(DATA begins)

/-- Result of a slot write: the conditions in the order of the codes. -/
def slotResult (s : State) (f n : Nat) : Nat :=
  let a := dataField s (fibN f 3) ASL.ALLOC_ID
  let on := dataField s (fibN f 3) ASL.BOUND = 1
  if on ∧ (List.range 64).any (fun m => m ≠ n ∧ rdStaged s (Tab.asl f m) ASL.BOUND = 1 ∧ rdStaged s (Tab.asl f m) ASL.ALLOC_ID = a) then 1
  else if n = 0 then 2
  else if on ∧ !assigned s f a then 3
  else 0

/-- TBL_CMD 2 writes a slot to staging. -/
def execAllocSlotWrite (port : Nat) (s : State) : Host.Outcome State Fault Refusal :=
  settle s (onlyIf (port < 2) (tblCmd (fibN port 3) (fun s =>
    let n := rd s (fibN port 3) FB3.TBL_ADDR
    let r := slotResult s port n
    tblResult (fibN port 3) r (if r = 0 then stageRecord (fibN port 3) (Tab.asl port n) ASL.fields s else s))) s)

/-- TBL_CMD 3 unbinds a slot in staging. -/
def execAllocSlotUnbind (port : Nat) (s : State) : Host.Outcome State Fault Refusal :=
  settle s (onlyIf (port < 2) (tblCmd (fibN port 3) (fun s =>
    let n := rd s (fibN port 3) FB3.TBL_ADDR
    if n = 0 then tblResult (fibN port 3) 2 s
    else tblResult (fibN port 3) 0 (wrStaged (fibN port 3) (Tab.asl port n) ASL.BOUND 0 s))) s)

/-- Page 0x043 has committed: a slot whose binding changed returns its predicted burst first, and predicts from 0 again. -/
def slotsCommitted (f : Nat) (old s : State) : State :=
  forEach (List.range 64) (fun n s =>
    let key := fun (t : State) => (rd t (Tab.asl f n) ASL.BOUND, rd t (Tab.asl f n) ASL.ALLOC_ID, rd t (Tab.asl f n) ASL.PREDICT)
    if key old = key s then s
    else wr (Tab.asl f n) ASL.PREDICTED_ROOM 0 (if predOf s f n = [] then s else returnPredicted f n s)) s

/-! ## The ticks (R125) -/

/-- At the end of a grant interval: the bytes that the head end failed to grant, and the frames that its shortfall touches (R31). -/
def shortfallTick (f n : Nat) (s : State) : State :=
  if !slotValid s f n ∨ !rdb s (Tab.asl f n) ASL.BOUND ∨ s.clock.tick < rd s (fibHeld f) (HUPS.FROM n) + slotG s f n then s
  else
    let got := rd s (fibHeld f) (HUPS.GRANTED n)
    let due := slotWindow s f n
    let s := wr (fibHeld f) (HUPS.FROM n) s.clock.tick (wr (fibHeld f) (HUPS.GRANTED n) 0 s)
    if due ≤ got then s
    else
      let s := addc (Tab.asl f n) ASL.SHORTFALL_BYTES (due - got) s
      { s with leafq := s.leafq.map (fun e => if e.port = 8 + f ∧ e.node = slotService s f n then { e with shortfall := true } else e) }

/-- Page 0x150 has committed: after a change of G the first grant window starts at the first tick boundary whose number is a multiple of
the new G (R258). -/
def windowsCommitted (old s : State) : State :=
  forEach [0, 1] (fun f s => forEach (List.range 64) (fun n s =>
    let g := slotG s f n
    if slotG old f n = g then s
    else
      let t := if s.clock.block = 0 then s.clock.tick else s.clock.tick + 1
      wr (fibHeld f) (HUPS.FROM n) ((t + g - 1) / g * g) (wr (fibHeld f) (HUPS.GRANTED n) 0 s)) s) s

/-- The upstream assembler's share of a tick boundary; the Dying_Gasp of a new ONU-ID or key is prepared (R130). -/
def upTick (f : Nat) (s : State) : State :=
  let at_ := rd s (fibHeld f) HACT.GASP_READY
  let s := if at_ ≠ 0 ∧ at_ ≤ s.clock.tick + 2 then wr (fibHeld f) HACT.GASP_READY 0 (prepareGasp f s) else s
  if actState s f = 5 then forEach (List.range 64) (shortfallTick f) s else s

/-- The upstream MAC's share of a block boundary: a preamble that begins, a ROGUE_CLEAR that waits. -/
def upBoundary (f : Nat) (s : State) : State :=
  let s := if s.bursts.any (inWindow s f (startOf (now s))) then showLaser f (startOf (now s)) s else s
  if rdb s (fibN f 3) FB3.US_CTRL_ROGUE_CLEAR ∧ burstLow s f then
    wr (fibN f 3) FB3.US_CTRL_ROGUE_CLEAR 0 (wr (fibN f 3) FB3.US_STATUS_ROGUE_SHUT 0 s)
  else s

/-- The port enters O5.1: no allocation has come since, and the grant intervals start (R121). -/
def enterO51 (f : Nat) (s : State) : State :=
  forEach (List.range 64) (fun n s =>
    wr (fibHeld f) (HUPS.FROM n) s.clock.tick (wr (fibHeld f) (HUPS.GRANTED n) 0
      (wr (fibHeld f) (HUPS.SEEN n) 0 (wr (Tab.asl f n) ASL.PREDICTED_ROOM 0 s)))) s

/-- The port leaves O5.1: every pre-assembled frame returns, and the laser is dark. -/
def leaveO51 (f : Nat) (s : State) : State :=
  wr (fibHeld f) HUPS.ENABLE_AT 0 (wr (fibN f 3) FB3.US_STATUS_LASER_ON 0 (returnAll f s))

end Sys2Proof.Machine
end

(DATA ends)

ACTIVITY:
Among the records above, extract exactly the lines from the line with "ticks (R125) -/" to the line with "let due := slotWindow s f n", both lines included, and leave out the rest.

SOLUTION:
/-! ## The ticks (R125) -/

/-- At the end of a grant interval: the bytes that the head end failed to grant, and the frames that its shortfall touches (R31). -/
def shortfallTick (f n : Nat) (s : State) : State :=
  if !slotValid s f n ∨ !rdb s (Tab.asl f n) ASL.BOUND ∨ s.clock.tick < rd s (fibHeld f) (HUPS.FROM n) + slotG s f n then s
  else
    let got := rd s (fibHeld f) (HUPS.GRANTED n)
    let due := slotWindow s f n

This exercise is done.